*** Opening of Given records ***

-- ==== Sys2Proof/Laws/State.lean ====
section
/-! SUPPORT. One lemma for each field and each named update of the state, true by `rfl`, so that no later proof unfolds
a record update. -/

namespace Sys2Proof.Machine

@[simp] theorem setBd_cfg (s : State) (ep : Ep) (dir : Dir) (par : Parity) (b : Bd) : (s.setBd ep dir par b).cfg = s.cfg := rfl
@[simp] theorem setBd_stage (s : State) (ep : Ep) (dir : Dir) (par : Parity) (b : Bd) : (s.setBd ep dir par b).stage = s.stage := rfl
@[simp] theorem setBd_deviceState (s : State) (ep : Ep) (dir : Dir) (par : Parity) (b : Bd) : (s.setBd ep dir par b).deviceState = s.deviceState := rfl
@[simp] theorem setBd_suspendedFrom (s : State) (ep : Ep) (dir : Dir) (par : Parity) (b : Bd) : (s.setBd ep dir par b).suspendedFrom = s.suspendedFrom := rfl
@[simp] theorem setBd_setup (s : State) (ep : Ep) (dir : Dir) (par : Parity) (b : Bd) : (s.setBd ep dir par b).setup = s.setup := rfl
@[simp] theorem setBd_ctl (s : State) (ep : Ep) (dir : Dir) (par : Parity) (b : Bd) : (s.setBd ep dir par b).ctl = s.ctl := rfl
@[simp] theorem setBd_pendingAddress (s : State) (ep : Ep) (dir : Dir) (par : Parity) (b : Bd) : (s.setBd ep dir par b).pendingAddress = s.pendingAddress := rfl
@[simp] theorem setBd_addressPending (s : State) (ep : Ep) (dir : Dir) (par : Parity) (b : Bd) : (s.setBd ep dir par b).addressPending = s.addressPending := rfl
@[simp] theorem setBd_currentConfiguration (s : State) (ep : Ep) (dir : Dir) (par : Parity) (b : Bd) : (s.setBd ep dir par b).currentConfiguration = s.currentConfiguration := rfl
@[simp] theorem setBd_remoteWakeup (s : State) (ep : Ep) (dir : Dir) (par : Parity) (b : Bd) : (s.setBd ep dir par b).remoteWakeup = s.remoteWakeup := rfl
@[simp] theorem setBd_cbw (s : State) (ep : Ep) (dir : Dir) (par : Parity) (b : Bd) : (s.setBd ep dir par b).cbw = s.cbw := rfl
@[simp] theorem setBd_csw (s : State) (ep : Ep) (dir : Dir) (par : Parity) (b : Bd) : (s.setBd ep dir par b).csw = s.csw := rfl
@[simp] theorem setBd_sense (s : State) (ep : Ep) (dir : Dir) (par : Parity) (b : Bd) : (s.setBd ep dir par b).sense = s.sense := rfl
@[simp] theorem setBd_rw (s : State) (ep : Ep) (dir : Dir) (par : Parity) (b : Bd) : (s.setBd ep dir par b).rw = s.rw := rfl
@[simp] theorem setBd_bot (s : State) (ep : Ep) (dir : Dir) (par : Parity) (b : Bd) : (s.setBd ep dir par b).bot = s.bot := rfl
@[simp] theorem setBd_eps (s : State) (ep : Ep) (dir : Dir) (par : Parity) (b : Bd) : (s.setBd ep dir par b).eps = s.eps := rfl
@[simp] theorem setBd_sie (s : State) (ep : Ep) (dir : Dir) (par : Parity) (b : Bd) : (s.setBd ep dir par b).sie = s.sie := rfl
@[simp] theorem setBd_ev (s : State) (ep : Ep) (dir : Dir) (par : Parity) (b : Bd) : (s.setBd ep dir par b).ev = s.ev := rfl
@[simp] theorem setBd_buf (s : State) (ep : Ep) (dir : Dir) (par : Parity) (b : Bd) : (s.setBd ep dir par b).buf = s.buf := rfl
@[simp] theorem setBd_ram (s : State) (ep : Ep) (dir : Dir) (par : Parity) (b : Bd) : (s.setBd ep dir par b).ram = s.ram := rfl
@[simp] theorem setBd_media (s : State) (ep : Ep) (dir : Dir) (par : Parity) (b : Bd) : (s.setBd ep dir par b).media = s.media := rfl
@[simp] theorem setBd_mediaPresent (s : State) (ep : Ep) (dir : Dir) (par : Parity) (b : Bd) : (s.setBd ep dir par b).mediaPresent = s.mediaPresent := rfl
@[simp] theorem setBd_writeProtected (s : State) (ep : Ep) (dir : Dir) (par : Parity) (b : Bd) : (s.setBd ep dir par b).writeProtected = s.writeProtected := rfl
@[simp] theorem setBd_reply (s : State) (ep : Ep) (dir : Dir) (par : Parity) (b : Bd) : (s.setBd ep dir par b).reply = s.reply := rfl
@[simp] theorem setBd_cdc (s : State) (ep : Ep) (dir : Dir) (par : Parity) (b : Bd) : (s.setBd ep dir par b).cdc = s.cdc := rfl
@[simp] theorem setBd_hid (s : State) (ep : Ep) (dir : Dir) (par : Parity) (b : Bd) : (s.setBd ep dir par b).hid = s.hid := rfl
@[simp] theorem setBd_fnState (s : State) (ep : Ep) (dir : Dir) (par : Parity) (b : Bd) : (s.setBd ep dir par b).fnState = s.fnState := rfl
@[simp] theorem setBd_wire (s : State) (ep : Ep) (dir : Dir) (par : Parity) (b : Bd) : (s.setBd ep dir par b).wire = s.wire := rfl
@[simp] theorem setBd_hostTog (s : State) (ep : Ep) (dir : Dir) (par : Parity) (b : Bd) : (s.setBd ep dir par b).hostTog = s.hostTog := rfl
@[simp] theorem setBd_script (s : State) (ep : Ep) (dir : Dir) (par : Parity) (b : Bd) : (s.setBd ep dir par b).script = s.script := rfl
@[simp] theorem setBd_free (s : State) (ep : Ep) (dir : Dir) (par : Parity) (b : Bd) : (s.setBd ep dir par b).free = s.free := rfl

@[simp] theorem setEps_cfg (s : State) (ep : Ep) (dir : Dir) (e : Eps) : (s.setEps ep dir e).cfg = s.cfg := rfl
@[simp] theorem setEps_stage (s : State) (ep : Ep) (dir : Dir) (e : Eps) : (s.setEps ep dir e).stage = s.stage := rfl
@[simp] theorem setEps_deviceState (s : State) (ep : Ep) (dir : Dir) (e : Eps) : (s.setEps ep dir e).deviceState = s.deviceState := rfl
@[simp] theorem setEps_suspendedFrom (s : State) (ep : Ep) (dir : Dir) (e : Eps) : (s.setEps ep dir e).suspendedFrom = s.suspendedFrom := rfl
@[simp] theorem setEps_setup (s : State) (ep : Ep) (dir : Dir) (e : Eps) : (s.setEps ep dir e).setup = s.setup := rfl
@[simp] theorem setEps_ctl (s : State) (ep : Ep) (dir : Dir) (e : Eps) : (s.setEps ep dir e).ctl = s.ctl := rfl
@[simp] theorem setEps_pendingAddress (s : State) (ep : Ep) (dir : Dir) (e : Eps) : (s.setEps ep dir e).pendingAddress = s.pendingAddress := rfl
@[simp] theorem setEps_addressPending (s : State) (ep : Ep) (dir : Dir) (e : Eps) : (s.setEps ep dir e).addressPending = s.addressPending := rfl
@[simp] theorem setEps_currentConfiguration (s : State) (ep : Ep) (dir : Dir) (e : Eps) : (s.setEps ep dir e).currentConfiguration = s.currentConfiguration := rfl
@[simp] theorem setEps_remoteWakeup (s : State) (ep : Ep) (dir : Dir) (e : Eps) : (s.setEps ep dir e).remoteWakeup = s.remoteWakeup := rfl
@[simp] theorem setEps_cbw (s : State) (ep : Ep) (dir : Dir) (e : Eps) : (s.setEps ep dir e).cbw = s.cbw := rfl
@[simp] theorem setEps_csw (s : State) (ep : Ep) (dir : Dir) (e : Eps) : (s.setEps ep dir e).csw = s.csw := rfl
@[simp] theorem setEps_sense (s : State) (ep : Ep) (dir : Dir) (e : Eps) : (s.setEps ep dir e).sense = s.sense := rfl
@[simp] theorem setEps_rw (s : State) (ep : Ep) (dir : Dir) (e : Eps) : (s.setEps ep dir e).rw = s.rw := rfl
@[simp] theorem setEps_bot (s : State) (ep : Ep) (dir : Dir) (e : Eps) : (s.setEps ep dir e).bot = s.bot := rfl
@[simp] theorem setEps_sie (s : State) (ep : Ep) (dir : Dir) (e : Eps) : (s.setEps ep dir e).sie = s.sie := rfl
@[simp] theorem setEps_ev (s : State) (ep : Ep) (dir : Dir) (e : Eps) : (s.setEps ep dir e).ev = s.ev := rfl
@[simp] theorem setEps_bdt (s : State) (ep : Ep) (dir : Dir) (e : Eps) : (s.setEps ep dir e).bdt = s.bdt := rfl
@[simp] theorem setEps_buf (s : State) (ep : Ep) (dir : Dir) (e : Eps) : (s.setEps ep dir e).buf = s.buf := rfl
@[simp] theorem setEps_ram (s : State) (ep : Ep) (dir : Dir) (e : Eps) : (s.setEps ep dir e).ram = s.ram := rfl
@[simp] theorem setEps_media (s : State) (ep : Ep) (dir : Dir) (e : Eps) : (s.setEps ep dir e).media = s.media := rfl
@[simp] theorem setEps_mediaPresent (s : State) (ep : Ep) (dir : Dir) (e : Eps) : (s.setEps ep dir e).mediaPresent = s.mediaPresent := rfl
@[simp] theorem setEps_writeProtected (s : State) (ep : Ep) (dir : Dir) (e : Eps) : (s.setEps ep dir e).writeProtected = s.writeProtected := rfl
@[simp] theorem setEps_reply (s : State) (ep : Ep) (dir : Dir) (e : Eps) : (s.setEps ep dir e).reply = s.reply := rfl
@[simp] theorem setEps_cdc (s : State) (ep : Ep) (dir : Dir) (e : Eps) : (s.setEps ep dir e).cdc = s.cdc := rfl
@[simp] theorem setEps_hid (s : State) (ep : Ep) (dir : Dir) (e : Eps) : (s.setEps ep dir e).hid = s.hid := rfl
@[simp] theorem setEps_fnState (s : State) (ep : Ep) (dir : Dir) (e : Eps) : (s.setEps ep dir e).fnState = s.fnState := rfl
@[simp] theorem setEps_wire (s : State) (ep : Ep) (dir : Dir) (e : Eps) : (s.setEps ep dir e).wire = s.wire := rfl
@[simp] theorem setEps_hostTog (s : State) (ep : Ep) (dir : Dir) (e : Eps) : (s.setEps ep dir e).hostTog = s.hostTog := rfl
@[simp] theorem setEps_script (s : State) (ep : Ep) (dir : Dir) (e : Eps) : (s.setEps ep dir e).script = s.script := rfl
@[simp] theorem setEps_free (s : State) (ep : Ep) (dir : Dir) (e : Eps) : (s.setEps ep dir e).free = s.free := rfl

*** Close of Given records ***

▶ [Work order]:
The response must consist solely of the lines from the top of the records through the line holding "b).remoteWakeup = s.remoteWakeup := rfl", copied word for word.

▶ [Answer for the task]:
-- ==== Sys2Proof/Laws/State.lean ====
section
/-! SUPPORT. One lemma for each field and each named update of the state, true by `rfl`, so that no later proof unfolds
a record update. -/

namespace Sys2Proof.Machine

@[simp] theorem setBd_cfg (s : State) (ep : Ep) (dir : Dir) (par : Parity) (b : Bd) : (s.setBd ep dir par b).cfg = s.cfg := rfl
@[simp] theorem setBd_stage (s : State) (ep : Ep) (dir : Dir) (par : Parity) (b : Bd) : (s.setBd ep dir par b).stage = s.stage := rfl
@[simp] theorem setBd_deviceState (s : State) (ep : Ep) (dir : Dir) (par : Parity) (b : Bd) : (s.setBd ep dir par b).deviceState = s.deviceState := rfl
@[simp] theorem setBd_suspendedFrom (s : State) (ep : Ep) (dir : Dir) (par : Parity) (b : Bd) : (s.setBd ep dir par b).suspendedFrom = s.suspendedFrom := rfl
@[simp] theorem setBd_setup (s : State) (ep : Ep) (dir : Dir) (par : Parity) (b : Bd) : (s.setBd ep dir par b).setup = s.setup := rfl
@[simp] theorem setBd_ctl (s : State) (ep : Ep) (dir : Dir) (par : Parity) (b : Bd) : (s.setBd ep dir par b).ctl = s.ctl := rfl
@[simp] theorem setBd_pendingAddress (s : State) (ep : Ep) (dir : Dir) (par : Parity) (b : Bd) : (s.setBd ep dir par b).pendingAddress = s.pendingAddress := rfl
@[simp] theorem setBd_addressPending (s : State) (ep : Ep) (dir : Dir) (par : Parity) (b : Bd) : (s.setBd ep dir par b).addressPending = s.addressPending := rfl
@[simp] theorem setBd_currentConfiguration (s : State) (ep : Ep) (dir : Dir) (par : Parity) (b : Bd) : (s.setBd ep dir par b).currentConfiguration = s.currentConfiguration := rfl
@[simp] theorem setBd_remoteWakeup (s : State) (ep : Ep) (dir : Dir) (par : Parity) (b : Bd) : (s.setBd ep dir par b).remoteWakeup = s.remoteWakeup := rfl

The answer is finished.